Reply To: "Take 4: One problem with natural abstractions is there's too many of them."

## Epistemic Status

Unconfident. I don't yet have a firm philosophical grounding on abstractions.

# Unequally Made Abstractions

Not all natural abstractions are made equal. It seems to me that there are different degrees of "naturalness" of an abstraction. When we say a concept is a natural abstraction, we are saying things like:

- The concept is highly privileged by the inductive biases of most learning algorithms that can efficiently learn our universe
^{[1]}- The more privileged the concept is in aggregate
^{[2]}, the more natural the abstraction is- Learning algorithms given weight inversely proportional to how efficiently they learn our universe

- The more learning algorithms privilege the concept, the more natural an abstraction it is

- The more privileged the concept is in aggregate
- Most efficient representations of our universe contain a simple embedding of the subset
- [The simpler the embeddings of the concept are]/[the easier it is to point to embeddings of the concept] in aggregate
^{[3]}, the more natural the abstraction is

- [The simpler the embeddings of the concept are]/[the easier it is to point to embeddings of the concept] in aggregate

It follows that the most natural abstractions for a concept (cluster) are the abstractions that we'd expect AI systems to actually use/the abstractions that are most relevant for their decision making.

# What's The Most Natural Abstraction for Human Values?

Consider the subset of "human values" that we'd be "happy" (were we fully informed) for powerful systems to optimise for.

[Weaker version: "the subset of human values that it is existentially safe for powerful systems to optimise for".]

Let's call this subset "ideal values".

I'd guess that the "most natural" abstraction of values isn't "ideal values" themselves but something like "the minimal latents of ideal values".

# Conclusions

I don't think the multitude of abstractions of human values is necessarily as big a stumbling block as Steiner posited.

^{^}"Learning our universe" means learning a map/world model of our universe that allows effectively predicting future events.

The constraint of efficiency suggests that the learned world model (and inferences via it) should have low data, time, and space complexity (relative to what is attainable for optimal learning algorithms).

^{^}When aggregating across learning algorithms we might want to give algorithms weights that are inversely proportional to how efficient they are in learning our universe.

^{^}When aggregating across representations of our universe we might want to give representations weights that are inversely proportional to how efficient they represent our universe.
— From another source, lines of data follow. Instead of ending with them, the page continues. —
-- ==== Sys2Proof/Machine/Evg.lean ====
section
/-! DEFINITION. The Event Gatherer's inputs, exchange and registers (10 R228-R233, R241, R244, R245). -/

namespace Sys2Proof.Machine

open Sys2Proof


/-! ### Inputs -/

/-- The synchronised level of a wire. -/
def setInput (s : State) (w : Nat) (level : Bool) : State :=
  { s with evg := { s.evg with input := setBit s.evg.input w level } }

/-- A qualifying edge (10 R228): rising for SENSE 2, falling for 3, each for 4. -/
def qualifies (x : Source) (rising : Bool) : Bool :=
  x.sense == 4 || (rising && x.sense == 2) || (!rising && x.sense == 3)

/-- The synchronised input of a wire takes a level: a qualifying edge of an occurrence source is one occurrence (10 R228), unless the
start-up latches stand in for the input stage (10 R241); a level source that deasserts leaves service (10 R230). -/
def wireTo (s : State) (wire : BitVec 8) (level : Bool) : State :=
  let n := wire.toNat + 1
  let s1 := setInput s wire.toNat level
  if s.evg.input.getLsbD wire.toNat != level && qualifies (srcGet s n) level && !s.evg.latched then occur s1 n else levelOut s1 n

/-- EV_IN_EDGE (10 R228). -/
def execEvInEdge (wire : BitVec 8) (rising : Bool) (s : State) : Host.Outcome State Fault Refusal :=
  when (fclkOn s && s.evg.input.getLsbD wire.toNat != rising) s (wireTo s wire rising)

/-- EV_IN_LEVEL_CHANGE (10 R230). -/
def execEvInLevelChange (wire : BitVec 8) (level : Bool) (s : State) : Host.Outcome State Fault Refusal :=
  when (fclkOn s) s (wireTo s wire level)

/-- INTERNAL_OCCURRENCE (10 R228, R242): one occurrence from the producer's carry count, or from the lowest pending-stop bit. -/
def execInternalOccurrence (id : BitVec 9) (s : State) : Host.Outcome State Fault Refusal :=
  let n := id.toNat
  let x := srcGet s n
  .next (
    if !fclkOn s || n < 257 || 384 < n then s
    else if n = 361 then
      match (List.range 64).find? fun k => s.evg.stops.getLsbD k with
      | some k => occur { s with evg := { s.evg with stops := setBit s.evg.stops k false } } 361
      | none => s
    else if x.carry = 0 then s
    else occur (srcPut s n { x with carry := x.carry - 1 }) n)

/-- BATCH_TIMER_EXPIRY (10 R229): a batch whose count or time has come becomes a release. -/
def execBatchTimerExpiry (id : BitVec 9) (s : State) : Host.Outcome State Fault Refusal :=
  when (fclkOn s) s (batchCheck s id.toNat)

/-- START_UP_LATCH_EDGE (10 R241): an armed latch holds its edge; the latches are armed from reset until the hand-over of a full image
(log 29). -/
def execStartUpLatchEdge (wire : BitVec 8) (rising : Bool) (s : State) : Host.Outcome State Fault Refusal :=
  let v := s.evg
  when (s.power && v.latched) s { s with evg :=
    if rising then { v with latRise := setBit v.latRise wire.toNat true }
    else { v with latFall := setBit v.latFall wire.toNat true } }

/-! ### Presentation and reports -/

/-- PRESENTATION (10 R231). -/
def execPresentation (e : Eng) (s : State) : Host.Outcome State Fault Refusal :=
  .next (match best s e with
    | some (n, q) => if fclkOn s && aboveHeld s e q && offered s n == some e then present s e n q else s
    | none => s)

/-- WITHDRAWAL (10 R232). -/
def execWithdrawal (e : Eng) (s : State) : Host.Outcome State Fault Refusal :=
  when (fclkOn s && !staysPresented s e) s (withdraw s e)

/-- The presentation of e withdrawn when it may not stay. -/
def withdrawIf (s : State) (e : Eng) : State := if staysPresented s e then s else withdraw s e

/-- The oldest report of e without it. -/
def popReport (s : State) (e : Eng) : State :=
  let g := engGet s e
  engPut s e { g with repq := g.repq.drop 1 }

/-- CLAIM_REPORT (10 R232): a CONSUMED or RELEASED report settles; the mask it carries may withdraw a presentation. -/
def execClaimReport (e : Eng) (s : State) : Host.Outcome State Fault Refusal :=
  .next (match (engGet s e).repq.head? with
    | some (.consumed n m) => if fclkOn s then withdrawIf (settle (popReport s e) e (.consumed n m)) e else s
    | some (.released n) => if fclkOn s then settle (popReport s e) e (.released n) else s
    | _ => s)

/-- MASK_SHADOW_UPDATE (10 R233). -/
def execMaskShadowUpdate (e : Eng) (s : State) : Host.Outcome State Fault Refusal :=
  .next (match (engGet s e).repq.head? with
    | some (.mask m) => if fclkOn s then withdrawIf (settle (popReport s e) e (.mask m)) e else s
    | _ => s)

/-! ### Registers -/

def evgErr (s : State) : State := fresh { s with evg := { s.evg with cfgerr := true } } 0x4000 0

/-- A source number that exists. -/
def isSource (n : Nat) : Bool := decide (1 ≤ n ∧ n ≤ 384)

/-- A write of `EVG.SWRAISE`. -/
def swraise (s : State) (v : Word) : State :=
  let n := (fld v 0 9).toNat
  if !isSource n || isLevel n (srcGet s n) then evgErr s else occur s n

/-- EVG_SWRAISE (10 R245). -/
def execEvgSwraise (v : Word) (s : State) : Host.Outcome State Fault Refusal := when (fclkOn s) s (swraise s v)

/-- EVG_PEND_CLR (10 R245, R232). -/
def execEvgPendClr (id : BitVec 9) (s : State) : Host.Outcome State Fault Refusal :=
  when (fclkOn s && isSource id.toNat) s (clearSource s id.toNat)

/-- A level source leaves service. -/
def eoi (s : State) (n : Nat) : State :=
  let x := srcGet s n
  if isLevel n x then srcPut s n { x with insvc := false } else s

/-- EVG_PEND_EOI (10 R230). -/
def execEvgPendEoi (id : BitVec 9) (s : State) : Host.Outcome State Fault Refusal :=
  when (fclkOn s && isSource id.toNat) s (eoi s id.toNat)

/-- Half of a 64-bit register written. -/
def setHalf (x : BitVec 64) (hi : Bool) (v : Word) : BitVec 64 := if hi then v ++ fld x 0 32 else fld x 32 32 ++ v

/-- The engines an access from a view may name as targets: those that exist, and in an instance's view its own (10 R245). -/
def targetSet (s : State) (v : View) : BitVec 64 :=
  match v with
  | .inst i => s.wvl.enable &&& (insGet s i).eng
  | _ => s.wvl.enable

/-- A new CCOUNT or CTIME of source n: the register changes at the end of the cycle (10 R229). -/
def coalesce (s : State) (n : Nat) (count : Option (BitVec 8)) (time : Option Half) : State :=
  let c := s.cyc
  { s with cyc := { c with ccounts := match count with | some k => tput c.ccounts n k | none => c.ccounts
                           ctimes := match time with | some k => tput c.ctimes n k | none => c.ctimes } }

/-- The cycle ends: its new CCOUNTs and CTIMEs are there. -/
def endCoalesce (s : State) : State :=
  let s1 := s.cyc.ccounts.foldl (fun s p => srcPut s p.1 { srcGet s p.1 with ccount := p.2 }) s
  s.cyc.ctimes.foldl (fun s p => srcPut s p.1 { srcGet s p.1 with ctime := p.2 }) s1

/-- A source's field written: 0 CFG, 1 CTIME, 2 and 3 TARGET. Reserved encodings leave their field and set CFGERR. -/
def srcWrite (s : State) (v : View) (n : Nat) (field : BitVec 2) (w : Word) : State :=
  let x := srcGet s n
  if field = 0 then
    let sense := fld w 0 3
    let bad := decide (5 ≤ sense.toNat) || (decide (257 ≤ n) && sense != 0)
    let s1 := srcPut s n { x with sense := if bad then x.sense else sense, en := w.getLsbD 3, prio := fld w 4 4,
                                  inst := fld w 16 6 }
    let s2 := coalesce s1 n (some (fld w 8 8)) none
    if bad then evgErr s2 else s2
  else if field = 1 then coalesce s n none (some (fld w 0 16))
  else
    let hi := field == 3
    let allowed : Word := if hi then fld (targetSet s v) 32 32 else fld (targetSet s v) 0 32
    if w &&& ~~~allowed = 0 then srcPut s n { x with target := setHalf x.target hi w } else evgErr s

/-- What a changed source brings about at once: the end of service, and withdrawals (10 R230, R232). -/
def srcChanged (s : State) (n : Nat) : State := (List.finRange 64).foldl withdrawIf (levelOut s n)

/-- A source's registers are in a view: the manager's, or that of the instance the source belongs to (10 R245). -/
def srcVisible (s : State) (v : View) (n : Nat) : Bool :=
  isSource n && (match v with
    | .manager => true
    | .inst i => (srcGet s n).inst.toNat == i
    | .empty => false)

/-- The I/O address of a source's configuration word. -/
def srcAddr (n : Nat) (field : BitVec 2) : BitVec 24 := BitVec.ofNat 24 (0x5000 + 16 * (n - 1) + 4 * field.toNat)

/-- EVG_SOURCE_CONFIG_WRITE (10 R229, R245). -/
def execEvgSourceConfigWrite (src : IoSrc) (id : BitVec 9) (field : BitVec 2) (v : Word) (s : State) :
    Host.Outcome State Fault Refusal :=
  let n := id.toNat
  let w := viewOf s src
  when (fclkOn s && srcActs s src) s (
    if srcVisible s w n then srcChanged (srcWrite s w n field v) n
    else unmapped s src (srcAddr n field) true)

/-- `EVG.EVOUT` after the cycle's writes (10 R244): a write of it first, then the clears, then the sets, in whatever order they came. -/
def evoutNow (s : State) (c : Cyc) : State :=
  { s with cyc := c, evg := { s.evg with evout := (c.evBase.getD 0 &&& ~~~c.evClr) ||| c.evSet } }

/-- The cycle's record with the value from before its first write. -/
def evCyc (s : State) : Cyc := { s.cyc with evBase := some (s.cyc.evBase.getD s.evg.evout) }

def evoutWrite (s : State) (v : Word) : State := evoutNow s { evCyc s with evBase := some v }
def evoutSet (s : State) (v : Word) : State := evoutNow s { evCyc s with evSet := s.cyc.evSet ||| v }
def evoutClr (s : State) (v : Word) : State := evoutNow s { evCyc s with evClr := s.cyc.evClr ||| v }

/-- EVG_EVOUT_WRITE (10 R244). -/
def execEvgEvoutWrite (v : Word) (s : State) : Host.Outcome State Fault Refusal := when (fclkOn s) s (evoutWrite s v)

/-- EVG_EVOUTSET (10 R244). -/
def execEvgEvoutset (v : Word) (s : State) : Host.Outcome State Fault Refusal := when (fclkOn s) s (evoutSet s v)

/-- EVG_EVOUTCLR (10 R244). -/
def execEvgEvoutclr (v : Word) (s : State) : Host.Outcome State Fault Refusal := when (fclkOn s) s (evoutClr s v)

end Sys2Proof.Machine
end

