-- ==== Sys2Proof/Machine/Ledger.lean ====
section
/-! DEFINITION. NACKs and outgoing messages of the channel engine (13 R307, 14 R335), and the ledger filter (13 R295-R300).
What is DEDUCED or a DESIGN CHOICE here is said in notes/assumptions, log 5 and 14. -/

namespace Sys2Proof.Machine

open Sys2Proof

/-! ### The channel engine's status (13 R311) -/

/-- A bit of `CHE.STAT` [5:1] is set: source 336 when STATEV is 1. -/
def cheStat (s : State) (k : Nat) : State :=
  raiseIf s.che.statev (fresh { s with che := { s.che with stat := setBit s.che.stat k true } } 0x20000 k) 336

/-- `CHE.SENDERR` takes a code. -/
def sendErrReg (s : State) (code : BitVec 4) (b : Nat) : State :=
  { s with che := { s.che with errcode := code, errbuf := BitVec.ofNat 16 b } }

/-- A send check fails (13 R304, R305). -/
def sendErr (s : State) (code : BitVec 4) (b : Nat) : State := cheStat (sendErrReg s code b) 1

def countDisc (s : State) (n : Nat) : State := { s with che := { s.che with disccnt := satAdd s.che.disccnt n } }

/-! ### Header fields (13 R285, R286) -/

def hChan (h : BitVec 256) : ChanNo := Fin.ofNat 1024 (hdrNat h 0 2)
def hLot (h : BitVec 256) : Half := BitVec.ofNat 16 (hdrNat h 2 2)
def hSrc (h : BitVec 256) : BitVec 12 := BitVec.ofNat 12 (hdrNat h 4 2)
def hDst (h : BitVec 256) : BitVec 12 := BitVec.ofNat 12 (hdrNat h 6 2)
def hKey (h : BitVec 256) : BitVec 64 := BitVec.ofNat 64 (hdrNat h 8 8)
def hLen (h : BitVec 256) : Nat := hdrNat h 0x10 2
def hFlags (h : BitVec 256) : BitVec 16 := BitVec.ofNat 16 (hdrNat h 0x12 2)
def hKind (h : BitVec 256) : Nat := hdrNat h 0x12 1 % 4
def hSeq (h : BitVec 256) : Word := BitVec.ofNat 32 (hdrNat h 0x14 4)
def hRchan (h : BitVec 256) : BitVec 10 := BitVec.ofNat 10 (hdrNat h 0x18 2)
def hCode (h : BitVec 256) : Nat := hdrNat h 0x1A 1

/-- A reserved field or bit is nonzero, or LENGTH is above 16,384. -/
def hReserved (h : BitVec 256) : Bool :=
  hdrNat h 0 2 / 1024 != 0 || hdrNat h 4 2 / 4096 != 0 || hdrNat h 6 2 / 4096 != 0 || decide (16384 < hLen h) ||
    hdrNat h 0x12 2 / 32 != 0 || hdrNat h 0x18 2 / 1024 != 0 || hdrNat h 0x1B 1 != 0

/-- The lane of a message (13 R305): requests and one-way messages on 0, replies and NACKs on 1. -/
def laneOf (h : BitVec 256) : Fin 4 := if hKind h % 2 = 1 then 1 else 0

/-! ### Messages for the link -/

/-- The first n flits of a message. -/
def msgFlits (h : BitVec 256) (payload : List Byte) (n : Nat) : List LineData := toFlits (toBytes 32 h.toNat ++ payload) n

/-- A whole message is given to the transport layer. -/
def cheOut (s : State) (h : BitVec 256) (payload : List Byte) (buf : Option Nat) : State :=
  { s with che := { s.che with out := s.che.out ++ [⟨laneOf h, none, msgFlits h payload (hdrFlits h), false, buf⟩] } }

/-- A NACK sent is counted. -/
def countNack (s : State) : State := pmuAdd { s with che := { s.che with nackcnt := satAdd s.che.nackcnt 1 } } 569 1

/-- The NACK of a request (13 R307), to one device and channel. The manual states no RCHAN or APP for it, and no DYELOT where the
request's channel has no instance. -/
def nackTo (s : State) (req : BitVec 256) (dev : BitVec 12) (chan : BitVec 10) (seq : Word) (code : BitVec 8) :
    State × BitVec 256 :=
  let (s1, x) := takeFree s 8
  let lot := match instOfChan s (hChan req).val with
    | some i => (insGet s i).lot
    | none => BitVec.ofNat 16 x
  let h := BitVec.ofNat 256 (leNat (toBytes 2 chan.toNat ++ toBytes 2 lot.toNat ++ toBytes 2 (hDst req).toNat ++
    toBytes 2 dev.toNat ++ toBytes 8 (hKey req).toNat ++ [0, 0, 3, 0] ++ toBytes 4 seq.toNat ++
    toBytes 2 (x / 65536 % 1024) ++ [code, 0] ++ toBytes 4 (x / 2 ^ 32)))
  (cheOut (countNack s1) h [] none, h)

/-- The NACK of a request to its sender. -/
def nack (s : State) (req : BitVec 256) (code : BitVec 8) : State × BitVec 256 :=
  nackTo s req (hSrc req) (hRchan req) (hSeq req) code

/-- A NACK to each recorded repeat. -/
def nackRepeats (s : State) (req : BitVec 256) (rs : List Repeat) (code : BitVec 8) : State :=
  rs.foldl (fun s r => (nackTo s req r.dev r.chan r.seq code).1) s

/-- A copy of a reply for a repeat (13 R299). -/
def copyHdr (h : BitVec 256) (r : Repeat) : BitVec 256 :=
  hdrSet (hdrSet (hdrSet (hdrSet h 6 2 r.dev.toNat) 0 2 r.chan.toNat) 0x14 4 r.seq.toNat) 0x12 2 ((hFlags h ||| 16).toNat)

def sendCopies (s : State) (h : BitVec 256) (payload : List Byte) (rs : List Repeat) : State :=
  rs.foldl (fun s r => cheOut s (copyHdr h r) payload none) s

/-! ### On-chip entries (13 R297) -/

def groupOfChan (s : State) (c : Nat) : BitVec 6 := fld (tget 0 s.che.chcfg c) 5 6
def grpWindow (s : State) (g : BitVec 6) : Nat := (fld (tget 0 s.che.grp g.toNat) 0 16).toNat
def grpTmo (s : State) (g : BitVec 6) : Nat := (fld (tget 0 s.che.grp g.toNat) 16 16).toNat

/-- Global time bits [47:16]. -/
def ledgerTime (s : State) : Word := fld s.tmr.gtime 16 32

/-- An entry recorded at a time is live (13 R298). -/
def isLive (s : State) (g : BitVec 6) (time : Word) : Bool := decide ((ledgerTime s - time).toNat < grpWindow s g * 16)

def ledgerById (s : State) (id : Nat) : Option Ledger := s.che.ledger.find? fun x => x.id == id
def ledgerOf (s : State) (o : Option Nat) : Option Ledger := o.bind (ledgerById s)
def ledgerFind (s : State) (g : BitVec 6) (key : BitVec 64) : Option Ledger :=
  s.che.ledger.find? fun x => x.group == g && x.key == key && !x.old

def ledgerSet (s : State) (l : List Ledger) : State := { s with che := { s.che with ledger := l } }
/-- An entry changed in its place. -/
def ledgerPut (s : State) (x : Ledger) : State := ledgerSet s (s.che.ledger.map fun y => if y.id = x.id then x else y)
/-- An entry changed and touched. -/
def ledgerTouch (s : State) (x : Ledger) : State := ledgerSet s (x :: s.che.ledger.filter fun y => y.id ≠ x.id)
def ledgerDel (s : State) (id : Nat) : State := ledgerSet s (s.che.ledger.filter fun y => y.id ≠ id)

/-- An entry that a key missing on chip may replace. -/
def replaceable (x : Ledger) : Bool := x.st == .done && !x.held

/-- Room for one more on-chip entry, made if need be: none when every entry is open. -/
def ledgerRoom (s : State) : Option State :=
  if s.che.ledger.length < 8192 then some s
  else (s.che.ledger.reverse.find? replaceable).map fun x => ledgerDel s x.id

/-! ### The memory-resident table (13 R296) -/

/-- The bucket of a key. -/
def bucketOf (s : State) (g : BitVec 6) (key : BitVec 64) : Nat :=
  (crc32c (toBytes 8 key.toNat ++ [g.setWidth 8])).toNat % 2 ^ s.che.log2b.toNat

def bucketPA (s : State) (b : Nat) : Nat := s.che.ldgbase.toNat + 64 * b
def storePA (s : State) (b : Nat) (w : BitVec 2) : Nat :=
  s.che.ldgbase.toNat + 64 * 2 ^ s.che.log2b.toNat + 256 * (4 * b + w.toNat)

/-- A tag. -/
def tagBytes (x : Ledger) (st : Nat) : List Byte :=
  toBytes 8 x.key.toNat ++ toBytes 4 x.time.toNat ++
    toBytes 4 (x.group.toNat + 64 * st + if x.nostore then 256 else 0)

/-- What a tag holds: group, key, time, whether done, NOSTORE; none for one that counts as empty. -/
def readTag (n : Nat) : Option (BitVec 6 × BitVec 64 × Word × Bool × Bool) :=
  let w := n / 2 ^ 96
  let st := w / 64 % 4
  if w / 512 != 0 || st == 0 || st == 3 then none
  else some (BitVec.ofNat 6 w, BitVec.ofNat 64 n, BitVec.ofNat 32 (n / 2 ^ 64), st == 2, w / 256 % 2 == 1)

/-- A ledger error (13 R300). -/
def ledgerErr (s : State) : State := pmuAdd (cheStat s 2) 575 1

/-- A done entry's tag write has been acknowledged or given up: nothing holds its reply (13 R306). -/
def unhold (s : State) (id : Nat) : State :=
  match ledgerById s id with
  | some x =>
    let s1 := if x.old then ledgerDel s id else ledgerPut s { x with held := false, nostore := x.nostore || x.failed }
    s1.che.chains.foldl (fun s p =>
      if p.2.led == some id && p.2.st == .sending && !s.che.out.any (·.buf == some p.1) && !s.che.sendq.any (·.buf == p.1)
      then dropChain s p.1 else s) s1
  | none => s

/-- A response to a ledger write: an entry with an error is kept on chip only (13 R300). -/
def ledgerAck (s : State) (id : Nat) (kind : LedgerWr) (err : Bool) : State :=
  let s1 := if err then ledgerErr s else s
  match kind, ledgerById s1 id with
  | .store, some x => ledgerPut s1 { x with stores := x.stores - 1, failed := x.failed || err }
  | .done, some _ => unhold s1 id
  | .tag, some x => ledgerPut s1 { x with failed := x.failed || err }
  | _, none => s1

/-- The waiting writes to the table go out in order, a done tag only after its reply store is acknowledged. -/
def cheFlush : Nat → State → State
  | 0, s => s
  | fuel + 1, s =>
    match s.che.wq with
    | [] => s
    | w :: r =>
      let x := ledgerById s w.id
      let pop := { s with che := { s.che with wq := r } }
      if w.kind = .done && x.any (fun x => x.failed && x.stores == 0) then cheFlush fuel (unhold pop w.id)
      else if w.kind = .done && x.any (fun x => x.stores != 0) then s
      else match physWrite s 64 (chePres s w.chan.val) w.pa w.bs none (.ledger w.id w.kind) with
        | .held t => heldBack s t
        | .failed s1 => cheFlush fuel (ledgerAck { s1 with che := { s1.che with wq := r } } w.id w.kind true)
        | .done s1 =>
          let s2 := { s1 with che := { s1.che with wq := r } }
          cheFlush fuel (if inWindow s w.pa then ledgerAck s2 w.id w.kind false else s2)

/-- Writes to the table join the queue. -/
def cheWrites (s : State) (l : List CheWrite) : State :=
  let s1 := { s with che := { s.che with wq := s.che.wq ++ l } }
  cheFlush s1.che.wq.length s1

/-- The write of an entry's tag: 0 empty, 1 open, 2 done. -/
def tagWrite (s : State) (c : ChanNo) (x : Ledger) (st : Nat) : CheWrite :=
  ⟨x.id, c, if st = 2 then .done else .tag,
   BitVec.ofNat 44 (bucketPA s (bucketOf s x.group x.key) + 16 * x.way.toNat),
   ((if st = 0 then List.replicate 16 0 else tagBytes x st).map some)⟩

/-- An entry is removed on chip and, when it has been recorded there and not been superseded, in the table (13 R297). -/
def entryRemove (s : State) (c : ChanNo) (o : Option Nat) : State :=
  match ledgerOf s o with
  | some x =>
    let s1 := ledgerDel s x.id
    if s.che.ten && !x.old && x.st != .pending && !x.failed then cheWrites s1 [tagWrite s c x 0] else s1
  | none => s

/-- A request ends with a reply or a TIMEOUT NACK of header h and payload: its entry becomes done, stored in the table (13 R306,
R308). `hold` while repeats take copies from the reply's buffers. -/
def entryDone (s : State) (c : ChanNo) (o : Option Nat) (h : BitVec 256) (payload : List Byte) (hold : Bool) : State :=
  match ledgerOf s o with
  | none => s
  | some x =>
    if x.old then ledgerDel s x.id
    else if !s.che.ten || x.failed then ledgerPut s { x with st := .done, nostore := true, repeats := [] }
    else
      let b := bucketOf s x.group x.key
      let bytes := (toBytes 32 h.toNat ++ payload.take 192).map some
      let cuts := cutLines (storePA s b x.way) bytes 5
      let y := { x with st := .done, nostore := decide (192 < payload.length), repeats := [], held := hold,
                        stores := cuts.length, failed := false }
      cheWrites (ledgerPut s y) (cuts.map (fun p => ⟨x.id, c, .store, p.1, p.2⟩) ++ [tagWrite s c y 2])

/-! ### Reads of the table (13 R296) -/

/-- The k-th read for the ledger decision on the request in buffer b, acting for channel c: n bytes of one line, from the scratchpad when
they lie in the window, else by master 64's owned slots of the memory port. None while it waits. -/
def ledgerRead (s : State) (b c k : Nat) (pa : PAddr) (n : Nat) : State × Option (Option LineData) :=
  if !inWindow s pa then askRead s (.ledger b) k 64 (lineOf pa)
  else match readOf s (.ledger b) k with
    | some x => (s, x.ans)
    | none =>
      let (s1, r) := cheRead s c (winOff s pa) n
      if s1.cyc.stalled then (s1, none)
      else (readNote s1 (.ledger b) k (some (r.map (toLine 0))), some (r.map (toLine 0)))

/-- A bucket, one read of 64 bytes. -/
def readBucket (s : State) (b c bucket : Nat) : State × Option (Option LineData) :=
  ledgerRead s b c 0 (BitVec.ofNat 44 (bucketPA s bucket)) 64

/-- The 224 bytes of a reply-store entry, line by line; none while one waits. -/
def storeBytes (s : State) (b c bucket : Nat) (w : BitVec 2) : State × Option (Option (List Byte)) :=
  (List.range 4).foldl (fun p k =>
    let n := min 64 (224 - 64 * k)
    let (s1, r) := ledgerRead p.1 b c (k + 1) (BitVec.ofNat 44 (storePA p.1 bucket w + 64 * k)) n
    (s1, match p.2, r with
      | some (some bs), some (some d) => some (some (bs ++ lineBytes d 0 n))
      | some none, _ => some none
      | _, some none => some none
      | _, _ => none)) (s, some (some []))

/-- A stored reply: header and payload. -/
def storedReply (bs : List Byte) : BitVec 256 × List Byte :=
  let h : BitVec 256 := BitVec.ofNat 256 (leNat (bs.take 32))
  (h, (bs.drop 32).take (min (hLen h) 192))

end Sys2Proof.Machine
end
I don't follow. It seems like you agree that the human values we would like to have optimized is not a natural abstraction, and instead there is some different concept that would be learned instead, if attempting to learn human values as a natural abstraction. This seems like stumbling block, but then your conclusion immediately says that it isn't a stumbling block.

I'm kind of tipsy so maybe I'm missing something.

The most natural abstraction isn't any specific model of human values, but a minimal model that captures what they have in common.

What can one use this minimal model for?

The minimal model may be the model most agents performing unsupervised learning on human generated data learn.

Alternatively, most other models imply the minimal model.

This tells us how we get that model but not what one can use it for.

I think using such a model as an optimisation target would be existentially safe.